▶ TASK DETAILS:
Transcribe word for word the lines below from the line with "allZones.flatMap fun z" through the line with "def Peer.configured (present", ends included.

▶ THE INPUT:

----------------

-- ==== Sys2Proof/Machine/SettingRequests.lean ====
section
/-! DEFINITION. The requests about zones, peers, reporting, events, errors and the log: Set Zone Quota, Reset Zone Counts, Read
Zones, Set Peer, Set Reporting, Set Event Levels, Read Log, Read Status, Read Errors, Clear Errors, Clear Events (R67 to R69,
R99, R143, R144, R147, R162, R166, R172, R177, R181, R184, R187). -/

namespace Sys2Proof.Machine

/-! ## Zones (R67 to R69) -/

structure QuotaFields where
  zone : Nat
  quota : Nat
  deriving DecidableEq, Repr

def Reader.quota : Reader QuotaFields := do
  let zone ← Reader.nat 1
  let quota ← Reader.nat 2
  return { zone, quota }

/-- The quota applied: at most 65,535, and at least the zone's Entered + Held (R67). -/
def quotaOf (z : Zone) (v : Nat) : Nat := max (min v 65535) (z.entered + z.held)

/-- The zone takes the quota; ZONE_FULL is raised where it is now full and was not (R67, R70). -/
def State.setQuota (z : ZoneNo) (q : Nat) (s : State) : State :=
  let t := s.modZone z fun x => { x with quota := q }
  if (s.zone z).full then t else t.reportFull z

def doSetZoneQuota (f : QuotaFields) (s : State) : State × Reply :=
  match toZone f.zone with
  | none => (s, Reply.refuse .badValue)
  | some z =>
    let x := s.zone z
    let q := quotaOf x f.quota
    (s.setQuota z q, Reply.listed (decide (q ≠ f.quota)) (zoneByte (some z) :: be 2 q ++ be 2 x.entered ++ be 1 x.held))

/-- Reset one zone of the set (R68). -/
def State.resetZone (n : Nat) (s : State) (z : ZoneNo) : State :=
  if n.testBit z.val then s.modZone z Zone.countsReset else s

/-- The Entered and ScanOuts values that the reset removes, for each zone of the set, by ascending
number (R68, log entry 38). -/
def State.removedCounts (n : Nat) (s : State) : List Byte :=
  allZones.flatMap fun z => if n.testBit z.val then be 2 (s.zone z).entered ++ be 2 (s.zone z).scanOuts else []

def doResetZoneCounts (n : Nat) (s : State) : State × Reply :=
  if n = 0 then (s, Reply.refuse .badValue) else (allZones.foldl (State.resetZone n) s, Reply.ok (s.removedCounts n))

def doReadZones (_ : Unit) (s : State) : State × Reply := (s, Reply.ok s.zonesBytes)

/-! ## Set Peer (R99) -/

structure PeerFields where
  bank : Nat
  presence : Option Nat
  downAfter : Option Nat
  timeout : Option Nat
  hold : Option Nat
  deriving DecidableEq, Repr

def Reader.peer : Reader PeerFields := do
  let bank ← Reader.nat 1
  let mask ← Reader.nat 4
  let presence ← Reader.given mask 0 (Reader.nat 1)
  let downAfter ← Reader.given mask 1 (Reader.nat 1)
  let timeout ← Reader.given mask 2 (Reader.nat 2)
  let hold ← Reader.given mask 3 (Reader.nat 1)
  return { bank, presence, downAfter, timeout, hold }

/-- A presence that changes sets the entry Down with count 0; one that does not changes nothing (R99). -/
def Peer.configured (present : Bool) (p : Peer) : Peer :=
  if p.present = present then p else { present := present, state := .down, timeouts := 0 }

/-- The values applied (R99, log entry 17). -/
def peerReply (present : Bool) (d t h : Nat) : List Byte := [byte (bit (!present))] ++ be 1 d ++ be 2 t ++ be 1 h

def doSetPeer (f : PeerFields) (s : State) : State × Reply :=
  match toBank f.bank with
  | none => (s, Reply.refuse .badValue)
  | some b =>
    match chosenOr presenceOf (s.peer b).present f.presence with
    | none => (s, Reply.refuse .badValue)
    | some present =>
      let d := clampedOr 1 8 s.peers.downAfter f.downAfter
      let t := clampedOr 20 1000 s.peers.queryTimeout f.timeout
      let h := clampedOr 5 60 s.peers.remoteHold f.hold
      ((s.modPeers fun p => { p with downAfter := d.value, queryTimeout := t.value, remoteHold := h.value }).modPeer b
          (Peer.configured present),
       Reply.applied (d.changed || t.changed || h.changed) (peerReply present d.value t.value h.value))

/-! ## Set Reporting (R177) -/

structure ReportingFields where
  calmBatch : Option Nat
  calmHold : Option Nat
  surgeBatch : Option Nat
  surgeHold : Option Nat
  surgeOn : Option Nat
  surgeOff : Option Nat
  arbiter : Option Nat
  weight : Option Nat
  policy : Option Nat
  maxPayload : Option Nat
  interval : Option Nat
  holdoff : Option Nat
  deriving DecidableEq, Repr

def Reader.reporting : Reader ReportingFields := do
  let mask ← Reader.nat 4
  let calmBatch ← Reader.given mask 0 (Reader.nat 1)
  let calmHold ← Reader.given mask 1 (Reader.nat 2)
  let surgeBatch ← Reader.given mask 2 (Reader.nat 1)
  let surgeHold ← Reader.given mask 3 (Reader.nat 2)
  let surgeOn ← Reader.given mask 4 (Reader.nat 2)
  let surgeOff ← Reader.given mask 5 (Reader.nat 2)
  let arbiter ← Reader.given mask 6 (Reader.nat 1)
  let weight ← Reader.given mask 7 (Reader.nat 1)
  let policy ← Reader.given mask 8 (Reader.nat 1)
  let maxPayload ← Reader.given mask 9 (Reader.nat 2)
  let interval ← Reader.given mask 10 (Reader.nat 1)
  let holdoff ← Reader.given mask 11 (Reader.nat 2)
  return { calmBatch, calmHold, surgeBatch, surgeHold, surgeOn, surgeOff, arbiter, weight, policy, maxPayload, interval,
           holdoff }

/-- The largest of the three payloads not above the value, 256 at least (R166). -/
def payloadOf (v : Nat) : Nat := if 1024 ≤ v then 1024 else if 512 ≤ v then 512 else 256

/-- The max payload after the request. -/
def maxPayloadOr (now : Nat) : Option Nat → Clamped
  | some v => { value := payloadOf v, changed := decide (payloadOf v ≠ v) }
  | none => { value := now, changed := false }

/-- Every field of Set Reporting as it is applied. -/
structure ReportingValues where
  calmBatch : Clamped
  calmHold : Clamped
  surgeBatch : Clamped
  surgeHold : Clamped
  surgeOn : Clamped
  surgeOff : Clamped
  arbiter : ArbiterMode
  weight : Clamped
  policy : LogPolicy
  maxPayload : Clamped
  interval : Clamped
  holdoff : Clamped
  deriving DecidableEq, Repr

/-- SurgeOff after the request: in its range, and then not above SurgeOn (R162). -/
def surgeOffOr (on now : Nat) (f : Option Nat) : Clamped :=
  let c := clampedOr 1 1000 now f
  { value := min c.value on, changed := c.changed || decide (on < c.value) }

/-- The fields of a request with their clamps, with the arbiter mode and the policy already read (R177). -/
def ReportingFields.values (f : ReportingFields) (s : State) (a : ArbiterMode) (p : LogPolicy) : ReportingValues :=
  let on := clampedOr 1 1000 s.bcm.surge.on f.surgeOn
  { calmBatch := clampedOr 1 32 s.log.calm.batch f.calmBatch, calmHold := clampedOr 10 10000 s.log.calm.hold f.calmHold,
    surgeBatch := clampedOr 1 32 s.log.surge.batch f.surgeBatch,
    surgeHold := clampedOr 10 10000 s.log.surge.hold f.surgeHold, surgeOn := on,
    surgeOff := surgeOffOr on.value s.bcm.surge.off f.surgeOff, arbiter := a,
    weight := clampedOr 1 15 s.trunk.weight f.weight, policy := p,
    maxPayload := maxPayloadOr s.trunk.maxPayload f.maxPayload,
    interval := clampedOr 1 60 s.evu.statusInterval f.interval, holdoff := clampedOr 0 1000 s.evu.holdoffTime f.holdoff }

def ReportingValues.changed (v : ReportingValues) : Bool :=
  v.calmBatch.changed || v.calmHold.changed || v.surgeBatch.changed || v.surgeHold.changed || v.surgeOn.changed ||
    v.surgeOff.changed || v.weight.changed || v.maxPayload.changed || v.interval.changed || v.holdoff.changed

/-- The values applied, in the order of R177 (log entry 17). -/
def ReportingValues.bytes (v : ReportingValues) : List Byte :=
  be 1 v.calmBatch.value ++ be 2 v.calmHold.value ++ be 1 v.surgeBatch.value ++ be 2 v.surgeHold.value ++
    be 2 v.surgeOn.value ++ be 2 v.surgeOff.value ++ [byte (arbiterCode v.arbiter)] ++ be 1 v.weight.value ++
    [byte (policyCode v.policy)] ++ be 2 v.maxPayload.value ++ be 1 v.interval.value ++ be 2 v.holdoff.value

/-- A change of mode or of W sets the Report count to 0 and clears the queue last served (R172). -/
def Trunk.setArbiter (a : ArbiterMode) (w : Nat) (k : Trunk) : Trunk :=
  if k.arbiter = a ∧ k.weight = w then k else { k with arbiter := a, weight := w, reportCount := 0, lastServed := none }

/-- The whole request takes effect at once, and the drain tests again (R145, R177). -/
def State.applyReporting (v : ReportingValues) (s : State) : State :=
  ((((s.modLog fun g => { g with calm := { batch := v.calmBatch.value, hold := v.calmHold.value },
                                 surge := { batch := v.surgeBatch.value, hold := v.surgeHold.value },
                                 policy := v.policy }).modBcm
      fun b => { b with surge := { b.surge with on := v.surgeOn.value, off := v.surgeOff.value } }).modTrunk
      fun k => { k.setArbiter v.arbiter v.weight.value with maxPayload := v.maxPayload.value }).modEvu
      fun e => { e with statusInterval := v.interval.value, holdoffTime := v.holdoff.value }).drainTest

def doSetReporting (f : ReportingFields) (s : State) : State × Reply :=
  match chosenOr arbiterOf s.trunk.arbiter f.arbiter, chosenOr policyOf s.log.policy f.policy with
  | some a, some p => (s.applyReporting (f.values s a p), Reply.applied (f.values s a p).changed (f.values s a p).bytes)
  | _, _ => (s, Reply.refuse .badValue)

/-! ## Set Event Levels (R181) -/

structure LevelFields where
  levels : Option (List Nat)
  report : Option Nat
  wake : Option Nat
  masks : Option Nat
  deriving DecidableEq, Repr

def Reader.levels : Reader LevelFields := do
  let mask ← Reader.nat 4
  let levels ← Reader.given mask 0 (Reader.many (Reader.nat 1) 12)
  let report ← Reader.given mask 1 (Reader.nat 1)
  let wake ← Reader.given mask 2 (Reader.nat 1)
  let masks ← Reader.given mask 3 (Reader.nat 2)
  return { levels, report, wake, masks }

/-- The levels after the request, each at most 7. -/
def levelsOr (now : Vector Nat 12) : Option (List Nat) → Vector Nat 12
  | some xs => Vector.ofFn fun i => clamp 0 7 (xs.getD i.val (now.get i))
  | none => now

/-- The masks after the request: a set bit means masked (R193). -/
def masksOr (now : Vector ErrorEntry 14) : Option Nat → Vector ErrorEntry 14
  | some n => Vector.ofFn fun i => { now.get i with masked := n.testBit i.val }
  | none => now

/-- The Event and Error Unit with the settings applied (R181). -/
def LevelFields.applied (f : LevelFields) (e : Evu) : Evu :=
  { e with levels := levelsOr e.levels f.levels, reportThreshold := (clampedOr 1 8 e.reportThreshold f.report).value,
           wakeThreshold := (clampedOr 0 7 e.wakeThreshold f.wake).value, errors := masksOr e.errors f.masks }

def LevelFields.changed (f : LevelFields) (e : Evu) : Bool :=
  (match f.levels with | some xs => xs.any fun v => decide (7 < v) | none => false) ||
    (clampedOr 1 8 e.reportThreshold f.report).changed || (clampedOr 0 7 e.wakeThreshold f.wake).changed

/-- The values applied (log entry 17). -/
def Evu.levelBytes (e : Evu) : List Byte :=
  e.levels.toList.map byte ++ be 1 e.reportThreshold ++ be 1 e.wakeThreshold ++
    be 2 ((List.finRange 14).foldl (fun a k => a + bit (e.errors.get k).masked * 2 ^ k.val) 0)

/-- A pending cause that the change made reportable is offered to the event report (R181). -/
def State.offerNew (old : Evu) (s : State) : State :=
  (List.finRange 24).foldl (fun t c => if s.evu.isPending c && !old.reportable c then t.offer c else t) s

/-- A pending cause came below the wake threshold by the change (R159, R181). -/
def Evu.wakesNow (old new : Evu) : Bool :=
  (List.finRange 24).any fun c => new.isPending c && new.below c && !old.below c

/-- The settings take effect, with the offers and the release of STANDBY that they bring (R181). -/
def State.setLevels (f : LevelFields) (s : State) : State :=
  let t := (s.modEvu f.applied).offerNew s.evu
  if s.bcm.mode = .standby ∧ s.evu.wakesNow t.evu then t.releaseStandby else t

def doSetEventLevels (f : LevelFields) (s : State) : State × Reply :=
  match f.masks with
  | some n => if 2 ^ 14 ≤ n then (s, Reply.refuse .badValue)
              else (s.setLevels f, Reply.applied (f.changed s.evu) (f.applied s.evu).levelBytes)
  | none => (s.setLevels f, Reply.applied (f.changed s.evu) (f.applied s.evu).levelBytes)

/-! ## Read Log (R147) -/

structure LogFields where
  first : Nat
  count : Nat
  deriving DecidableEq, Repr

def Reader.log : Reader LogFields := do
  let first ← Reader.nat 4
  let count ← Reader.nat 2
  return { first, count }

def State.beginAudit (first count : Nat) (s : State) : State :=
  s.modLog fun g => { g with audit := some { position := first, left := count, sent := 0, missing := 0 },
                             auditSent := 0, auditMissing := 0 }

def doReadLog (f : LogFields) (s : State) : State × Reply :=
  match s.log.audit with
  | some a => if f.count = 0 then (s.endAudit a.sent a.missing, Reply.ok []) else (s, Reply.busy)
  | none =>
    if f.count = 0 then (s, Reply.ok [])
    else
      let n := min f.count Config.logPlaces
      (s.beginAudit f.first n, Reply.applied (decide (n ≠ f.count)) (be 2 n))

/-! ## Read Status, Read Errors (R184, R187) -/

def doReadStatus (_ : Unit) (s : State) : State × Reply := (s.drawn, Reply.ok s.statusContents)

def doReadErrors (_ : Unit) (s : State) : State × Reply := (s.drawn, Reply.ok s.readErrors)

/-! ## Clear Errors, Clear Events (R187) -/

/-- The named error kinds cleared, First Error and the header log re-armed where they hold one of them (R187). -/
def Evu.clearErrors (n : Nat) (e : Evu) : Evu :=
  { e with
    errors := Vector.ofFn fun i =>
      if n.testBit i.val then { e.errors.get i with detected := false, count := 0 } else e.errors.get i,
    firstError := match e.firstError with
      | some f => if n.testBit (errorIndex f.kind).val then none else some f
      | none => none,
    headerLog := match e.headerLog with
      | some h => if n.testBit (errorIndex h.kind).val then none else some h
      | none => none }

def doClearErrors (n : Nat) (s : State) : State × Reply :=
  if n = 0 ∨ 2 ^ 14 ≤ n then (s, Reply.refuse .badValue) else (s.modEvu (Evu.clearErrors n), Reply.ok [])

/-- The named causes cleared (R187). -/
def Evu.clearEvents (n : Nat) (e : Evu) : Evu :=
  { e with causes := Vector.ofFn fun i =>
      if n.testBit i.val then { pending := false, count := 0, detail := none } else e.causes.get i }

def doClearEvents (n : Nat) (s : State) : State × Reply :=
  if n = 0 then (s, Reply.refuse .badValue) else (s.modEvu (Evu.clearEvents n), Reply.ok [])

end Sys2Proof.Machine
end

----------------

▶ EXERCISE ANSWER:
  allZones.flatMap fun z => if n.testBit z.val then be 2 (s.zone z).entered ++ be 2 (s.zone z).scanOuts else []

def doResetZoneCounts (n : Nat) (s : State) : State × Reply :=
  if n = 0 then (s, Reply.refuse .badValue) else (allZones.foldl (State.resetZone n) s, Reply.ok (s.removedCounts n))

def doReadZones (_ : Unit) (s : State) : State × Reply := (s, Reply.ok s.zonesBytes)

/-! ## Set Peer (R99) -/

structure PeerFields where
  bank : Nat
  presence : Option Nat
  downAfter : Option Nat
  timeout : Option Nat
  hold : Option Nat
  deriving DecidableEq, Repr

def Reader.peer : Reader PeerFields := do
  let bank ← Reader.nat 1
  let mask ← Reader.nat 4
  let presence ← Reader.given mask 0 (Reader.nat 1)
  let downAfter ← Reader.given mask 1 (Reader.nat 1)
  let timeout ← Reader.given mask 2 (Reader.nat 2)
  let hold ← Reader.given mask 3 (Reader.nat 1)
  return { bank, presence, downAfter, timeout, hold }

/-- A presence that changes sets the entry Down with count 0; one that does not changes nothing (R99). -/
def Peer.configured (present : Bool) (p : Peer) : Peer :=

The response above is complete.